Paper-Based Devices for Capturing Exosomes and Exosomal Nucleic Acids From Biological Samples

Abstract

Exosomes, nanovesicles derived from cells, contain a variety of biomolecules that can be considered biomarkers for disease diagnosis, including microRNAs (miRNAs). Given knowledge and demand, inexpensive, robust, and easy-to-use tools that are compatible with downstream nucleic acid detection should be developed to replace traditional methodologies for point-of-care testing (POCT) applications. This study deploys a paper-based extraction kit for exosome and exosomal miRNA analytical system with some quantifying methods to serve as an easy sample preparation for a possible POCT process. Exosomes concentrated from HCT116 cell cultures were arrested on paper-based immunoaffinity devices, which were produced by immobilizing anti-CD63 antibodies on Whatman filter paper, before being subjected to paper-based silica devices for nucleic acids to be trapped by silica nanoparticles adsorbed onto Whatman filter paper. Concentrations of captured exosomes were quantified by enzyme-linked immunosorbent assay (ELISA), demonstrating that paper-based immunoaffinity devices succeeded in capturing and determining exosome levels from cells cultured in both neutral and acidic microenvironments, whereas microRNA 21 (miR-21), a biomarker for various types of cancers and among the nucleic acids absorbed onto the silica devices, was determined by reverse transcription quantitative polymerase chain reaction (RT-qPCR) to prove that paper-based silica devices were capable of trapping exosomal nucleic acids. The developed paper-based kit and the devised procedure was successfully exploited to isolate exosomes and exosomal nucleic acids from different biological samples (platelet-poor plasma and lesion fluid) as clinical applications.

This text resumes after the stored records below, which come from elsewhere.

/-- LIGWAIT (R239): LOCK first (08 R190). -/
def execLigwait (s : State) : Out :=
  ligatureOp s fun c g _ =>
    s.unlocked c <| s.ligReady c g <|
      if s.ownLigs g.core g.slot then s.waitAgain c (.ligwait c) else s.finish c

/-- LIGCLR (R240). -/
def execLigclr (s : State) : Out :=
  ligatureOp s fun c g _ =>
    if s.ligIdle g.core then State.finish (s.clearLig g.core) c else s.wait c (.ligclr c)

end Sys2Proof.Machine
end

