-- ==== Sys2Proof/Machine/Dispatch.lean ====
section
/-! DEFINITION. Which meaning every row of spec/opcode_table.json has: one arm per constructor. -/

namespace Sys2Proof.Machine
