/-! ### Issue (05 R133) -/

/-- A proof core may issue: the package is ready, it runs and waits for nothing (log 7). -/
def State.proofReady (s : State) (c : Nat) : Bool :=
  let p := s.proof c
  s.boot.st == 5 && !p.halted && p.wait.isNone && decide (p.notBefore ≤ s.cycle)
    && !(s.commits.any fun m => m.agent == .proof c && m.left == 0)

/-- The records of an issue that is tried: its cycle, and the line the group is in. -/
def State.noteIssue (s : State) (a : Agent) : State :=
  match a with
  | .proof c => s.setProof { s.proof c with notBefore := s.cycle + 1 }
  | .group k n =>
    match s.group? k n with
    | none => s
    | some g => s.setGroup { g with
        lastIssue := some s.cycle, notBefore := s.cycle + 1, yielded := none, held := false, line := s.latch a g.pc.toNat }

/-- The records of an issue that was not held back (R28): the issue cycle for the group and its bundle `b` (15 R323), and the YIELDs
that waited for it (07 R175). A group that has gone has issued its last instruction. -/
def State.noteIssued (s : State) (a : Agent) (b : Nat) : State :=
  match a with
  | .proof _ => s
  | .group k n =>
    if !((s.group? k n).all fun g => g.lastIssue == some s.cycle) then s
    else
      { s with groups := s.groups.map fun (g : Group) =>
          if g.core != k then g
          else
            let g := { g with yielded := g.yielded.map fun (y : Nat × List Nat) => (y.1, y.2.filter (· != n)) }
            let g := if g.bundle == b then { g with readySince := s.issueCount k } else g
            if g.slot == n then { g with waitSince := s.issueCount k } else g }

/-- The bundle of an agent. -/
def State.bundleOf (s : State) : Agent → Nat
  | .group k n => ((s.group? k n).map (·.bundle)).getD 0
  | .proof _ => 0

/-- The instruction that an agent has fetched: the checks of steps 4 to 8, then its meaning. -/
def State.runFetched (s : State) (c : Cur) (ws : List Word) : Out :=
  let grp := match c.agent with
    | .group .. => true
    | .proof _ => false
  let priv := grp && privilegedOp (ws.headD 0)
  match decode ws with
  | .error .field => .next (s.trap c (if priv then cPRIV else cILLOP))
  | .error _ => .next (s.trap c cILLOP)
  | .ok i =>
    if priv then .next (s.trap c cPRIV)
    else
      match s.operandTrap c i with
      | some t => .next t
      | none => exec i s

/-- After a turn no agent issues, and waits that a pre-emption request ends are left (14 R301). -/
def State.settle (s : State) : State := State.stopWaiting { s with cur := none }

/-- Settle what goes on. -/
def settleOut : Out → Out
  | .next t => .next t.settle
  | o => o

/-- Settle after an issue, and record it. -/
def issueOut (a : Agent) (b : Nat) : Out → Out
  | .next t => .next (t.settle.noteIssued a b)
  | o => o
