/-! ### Control (07 R170 to R176) -/

/-- Transfers to an allowed target go there, a branch not taken goes on; a call writes its return address after the target
is read (R170). What a proof core's BRM tests is the model's free value (log 16). -/
def Obligations.ControlTransfersComplete : Prop :=
  ∀ s c, State.Issuing s c →
    let near := fun (t : Target) => wrapN ((c.pc.toNat / 64 * 64 : Nat) + 64 * sext t.line.toNat 28) 57 + 4 + 4 * t.syl.toNat
    let allowed := fun (a : Nat) => s.targetOk c.agent a = .ok
    let go := fun (s : State) (a : Nat) => transferred s c (.ofNat 64 a)
    let branch := fun (s' : State) (p : Prop) (i : Instr) (t : Target) =>
      (¬ p → exec i s = .next (s'.finish c)) ∧ (p → allowed (near t) → exec i s = .next (go s' (near t)))
    exec .nop s = .next (s.finish c)
    ∧ (∀ t : Target,
      branch s True (.bra t) t
      ∧ (∀ a : SReg,
        branch s (s.src c a = 0) (.brs .z a t) t
        ∧ branch s (s.src c a ≠ 0) (.brs .nz a t) t
        ∧ branch s ((s.sregA c.agent a.toNat).toInt < 0) (.brs .lt a t) t
        ∧ branch s (0 ≤ (s.sregA c.agent a.toNat).toInt) (.brs .ge a t) t)
      ∧ (∀ (m : MReg) (g : Group), State.GroupIssuing s c g →
        branch s (g.mask m &&& g.running ≠ 0) (.brm .any m t) t
        ∧ branch s (g.running &&& ~~~ g.mask m = 0) (.brm .all m t) t
        ∧ branch s (g.mask m &&& g.running = 0) (.brm .none m t) t)
      ∧ (∀ (m : MReg) (k : Nat), State.ProofIssuing s c k →
        let x := Config.proofMask s.fresh
        let y := Config.proofMask (s.fresh + 1)
        let s' := { s with fresh := s.fresh + 2 }
        branch s' (x &&& y ≠ 0) (.brm .any m t) t
        ∧ branch s' (y &&& ~~~ x = 0) (.brm .all m t) t
        ∧ branch s' (x &&& y = 0) (.brm .none m t) t)
      ∧ ∀ d : SReg, allowed (near t) → exec (.callLiteral d t) s = .next (go (s.setSregA c.agent d.toNat c.next) (near t)))
    ∧ (∀ a : SReg, allowed (s.src c a) →
      exec (.jmp a) s = .next (go s (s.src c a))
      ∧ ∀ d : SReg, exec (.callLong d a) s = .next (go (s.setSregA c.agent d.toNat c.next) (s.src c a)))
    ∧ ∀ e : EReg, allowed (s.sregA c.agent e.toNat).toNat →
      exec (.ret e) s = .next (go s (s.sregA c.agent e.toNat).toNat)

Keywords: colorimetric sensing; exosomal miRNA; exosome; immunoassay; nucleic acid extraction; paper-based device; plasma; wound fluid.

FIGURE 1

The scheme describes the experimental design in this study. HCT116 cells were cultured in various microenvironments (pH 7.4 and 6.5), characterized by microscope, ultrafiltrated to collect concentrated exosomes, which were then analyzed by a qNano instrument to determine their concentration and size distribution, and subjected to paper-based immunoaffinity devices for exosome capture. The morphology of captured exosomes was subsequently characterized by SEM and their amount was quantified by ELISA. Eventually, exosomal nucleic acids were absorbed by paper-based silica devices for miR-21 quantification by RT-qPCR.

FIGURE 2

Characterization of HCT116 cells cultured in various microenvironments of (A)∼(D) pH 7.4 after (A) 1, (B) 2, (C) 3, and (D) 4 days, and (E)∼(H) pH 6.5 after (E) 1, (F) 2, (G) 3, and (H) 4 days by microscope. The scale bar is 100 µm.

FIGURE 3

Particle size distribution and concentration of (A) exosomes from HCT116 cell culture medium and (B) commercial lyophilized exosomes analyzed by qNano.

FIGURE 4

SEM pictures characterize surface morphology of (A) untreated sample, (B) commercial lyophilized exosomes, and (C,D) HCT116-derived exosomes captured by paper-based immunoaffinity devices. Red arrows indicate captured exosomes.

FIGURE 5

Quantification of exosomes performed by color intensity assessment including commercial lyophilized samples (blue columns) and exosomes captured from the medium of HCT116 cells cultured in various microenvironments of pH 7.4 (red column) and 6.5 (green column). Inset is the calibration curve of exosomes from commercial samples (blue columns). An asterisk (*) denotes a p value <0.05 (obtained from t-test). All of the results were obtained by P-ELISA.

FIGURE 6

Quantification of miR-21. (A) Calibration curve for standard miR-21 samples by paper-based silica devices and quantified by RT-qPCR. (B) miR-21 contents (estimated by Ct values) in exosomes from standard samples and from 10 to 20 ml pH HCT116 samples cultured in pH 7.4 and pH 6.5 microenvironments. Three asterisks (***) denote a p value <0.001 (obtained from t-test). (C) miR-21 concentrations (copies/µL) of 10 and 20 ml HCT116 samples cultured in pH 7.4 and pH 6.5 microenvironments, calculated from calibration line in (A) and corresponding Ct values in (B). (D) U6 SiRNA contents (estimated by Ct values) derived from HCT116 cells cultured in pH 7.4 (red column) and pH 6.5 (green column) conditions.

FIGURE 7

Quantification of exosomal miR-21 from bio-samples captured by paper-based system. (A) Plasma-derived samples were obtained by flowing platelet-poor plasma (PPP, pink column) through 200 nm- and 30 nm-membrane to collect Retention (blue column) and Filtrate (green column) samples, respectively. No template control (NTC) was for comparison and analysis. (B–D) Fluidic samples were obtained from lesions of patients before and after being monitored for (B) 3 days, (C), 7 days, and (D) 1 month.